• Brief:
Lines of the data that contain the word "clients" are the ones to copy.
>>>
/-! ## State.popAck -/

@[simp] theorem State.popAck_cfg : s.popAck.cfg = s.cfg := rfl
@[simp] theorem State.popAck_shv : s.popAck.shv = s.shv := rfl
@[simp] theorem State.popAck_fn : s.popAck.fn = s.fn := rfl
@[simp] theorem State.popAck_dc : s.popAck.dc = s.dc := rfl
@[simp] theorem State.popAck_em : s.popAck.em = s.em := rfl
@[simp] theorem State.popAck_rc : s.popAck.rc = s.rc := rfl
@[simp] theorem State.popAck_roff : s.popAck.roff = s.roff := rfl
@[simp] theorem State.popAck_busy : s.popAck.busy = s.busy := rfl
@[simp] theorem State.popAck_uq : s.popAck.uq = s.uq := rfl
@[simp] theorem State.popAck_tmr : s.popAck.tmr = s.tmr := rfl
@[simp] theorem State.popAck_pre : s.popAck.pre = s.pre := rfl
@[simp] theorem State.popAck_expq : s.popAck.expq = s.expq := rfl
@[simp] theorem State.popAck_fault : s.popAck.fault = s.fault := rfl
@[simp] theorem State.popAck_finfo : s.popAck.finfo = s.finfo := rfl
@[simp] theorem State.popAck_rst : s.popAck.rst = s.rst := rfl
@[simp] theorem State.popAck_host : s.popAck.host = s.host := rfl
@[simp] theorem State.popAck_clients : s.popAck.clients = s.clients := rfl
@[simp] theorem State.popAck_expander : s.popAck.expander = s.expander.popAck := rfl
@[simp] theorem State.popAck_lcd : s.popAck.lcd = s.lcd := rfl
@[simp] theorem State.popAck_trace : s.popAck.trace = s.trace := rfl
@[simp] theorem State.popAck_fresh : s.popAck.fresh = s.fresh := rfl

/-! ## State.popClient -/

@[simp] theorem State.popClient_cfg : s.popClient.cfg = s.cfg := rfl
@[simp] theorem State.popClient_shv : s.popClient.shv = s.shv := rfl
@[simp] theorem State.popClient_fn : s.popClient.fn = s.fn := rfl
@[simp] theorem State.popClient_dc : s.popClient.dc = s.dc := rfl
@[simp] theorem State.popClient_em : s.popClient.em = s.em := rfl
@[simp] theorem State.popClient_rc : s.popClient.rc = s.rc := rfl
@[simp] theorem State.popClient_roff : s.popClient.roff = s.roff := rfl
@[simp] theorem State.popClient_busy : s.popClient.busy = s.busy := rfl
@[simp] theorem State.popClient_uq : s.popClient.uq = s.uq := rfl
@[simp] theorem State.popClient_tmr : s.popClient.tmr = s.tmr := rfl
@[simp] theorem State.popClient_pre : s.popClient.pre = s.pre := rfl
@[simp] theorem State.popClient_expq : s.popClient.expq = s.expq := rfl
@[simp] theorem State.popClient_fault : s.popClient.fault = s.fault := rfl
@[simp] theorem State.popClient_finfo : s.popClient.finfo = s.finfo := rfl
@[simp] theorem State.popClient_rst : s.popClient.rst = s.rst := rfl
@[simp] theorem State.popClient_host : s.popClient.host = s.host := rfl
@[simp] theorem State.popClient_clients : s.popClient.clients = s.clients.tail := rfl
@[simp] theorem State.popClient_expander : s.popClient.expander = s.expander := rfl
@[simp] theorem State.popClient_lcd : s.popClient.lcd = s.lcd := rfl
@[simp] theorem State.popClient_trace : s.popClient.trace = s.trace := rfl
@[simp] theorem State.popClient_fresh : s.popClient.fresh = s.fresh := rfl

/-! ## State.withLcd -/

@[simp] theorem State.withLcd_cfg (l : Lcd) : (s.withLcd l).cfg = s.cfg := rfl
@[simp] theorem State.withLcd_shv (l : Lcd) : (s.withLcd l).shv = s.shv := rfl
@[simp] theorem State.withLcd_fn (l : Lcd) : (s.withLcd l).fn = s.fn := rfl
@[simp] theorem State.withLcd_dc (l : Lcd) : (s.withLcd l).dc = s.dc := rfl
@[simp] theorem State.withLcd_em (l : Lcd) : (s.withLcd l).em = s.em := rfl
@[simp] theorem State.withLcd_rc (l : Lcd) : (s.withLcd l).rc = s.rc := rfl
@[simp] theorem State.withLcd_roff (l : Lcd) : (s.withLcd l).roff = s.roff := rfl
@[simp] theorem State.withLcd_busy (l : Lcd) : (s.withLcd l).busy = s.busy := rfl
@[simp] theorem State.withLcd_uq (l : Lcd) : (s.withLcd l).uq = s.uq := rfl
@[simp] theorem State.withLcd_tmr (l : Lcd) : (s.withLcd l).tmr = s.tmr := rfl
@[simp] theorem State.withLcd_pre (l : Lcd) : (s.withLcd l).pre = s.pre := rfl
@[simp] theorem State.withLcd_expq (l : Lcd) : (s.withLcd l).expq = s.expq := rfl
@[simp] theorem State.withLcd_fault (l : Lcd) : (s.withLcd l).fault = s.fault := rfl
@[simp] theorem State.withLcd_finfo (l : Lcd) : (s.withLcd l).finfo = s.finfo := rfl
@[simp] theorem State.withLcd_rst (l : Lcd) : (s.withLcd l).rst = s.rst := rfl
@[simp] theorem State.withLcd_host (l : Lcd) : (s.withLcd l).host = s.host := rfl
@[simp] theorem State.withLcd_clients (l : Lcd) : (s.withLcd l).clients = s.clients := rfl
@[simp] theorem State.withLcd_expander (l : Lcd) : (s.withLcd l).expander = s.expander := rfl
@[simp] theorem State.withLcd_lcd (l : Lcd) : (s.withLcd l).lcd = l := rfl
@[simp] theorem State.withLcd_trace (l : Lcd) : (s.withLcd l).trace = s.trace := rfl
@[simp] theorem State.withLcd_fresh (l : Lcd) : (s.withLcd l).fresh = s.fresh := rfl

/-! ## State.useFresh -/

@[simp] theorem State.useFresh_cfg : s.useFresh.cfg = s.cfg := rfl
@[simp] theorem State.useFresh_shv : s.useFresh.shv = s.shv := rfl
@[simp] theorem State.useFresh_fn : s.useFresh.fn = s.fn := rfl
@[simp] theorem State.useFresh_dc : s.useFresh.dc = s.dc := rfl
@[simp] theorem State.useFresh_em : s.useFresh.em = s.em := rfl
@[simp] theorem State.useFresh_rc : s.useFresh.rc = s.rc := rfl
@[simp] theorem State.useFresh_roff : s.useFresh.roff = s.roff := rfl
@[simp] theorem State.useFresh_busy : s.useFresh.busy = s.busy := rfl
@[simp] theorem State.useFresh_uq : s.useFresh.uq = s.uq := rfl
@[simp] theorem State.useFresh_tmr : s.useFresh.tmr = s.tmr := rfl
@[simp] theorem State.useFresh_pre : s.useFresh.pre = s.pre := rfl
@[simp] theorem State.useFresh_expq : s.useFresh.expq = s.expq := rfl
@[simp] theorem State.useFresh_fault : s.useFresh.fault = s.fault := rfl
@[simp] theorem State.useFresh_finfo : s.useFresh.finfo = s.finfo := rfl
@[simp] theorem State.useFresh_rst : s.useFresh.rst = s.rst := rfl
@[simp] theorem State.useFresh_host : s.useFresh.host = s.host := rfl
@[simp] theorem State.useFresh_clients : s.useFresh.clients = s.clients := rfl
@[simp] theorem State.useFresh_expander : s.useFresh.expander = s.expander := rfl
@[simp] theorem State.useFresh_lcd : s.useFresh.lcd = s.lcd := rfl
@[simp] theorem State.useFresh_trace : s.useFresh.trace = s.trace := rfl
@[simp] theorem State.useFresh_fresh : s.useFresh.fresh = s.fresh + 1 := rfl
<<<
• Your solution:
@[simp] theorem State.popAck_clients : s.popAck.clients = s.clients := rfl
@[simp] theorem State.popClient_clients : s.popClient.clients = s.clients.tail := rfl
@[simp] theorem State.withLcd_clients (l : Lcd) : (s.withLcd l).clients = s.clients := rfl
@[simp] theorem State.useFresh_clients : s.useFresh.clients = s.clients := rfl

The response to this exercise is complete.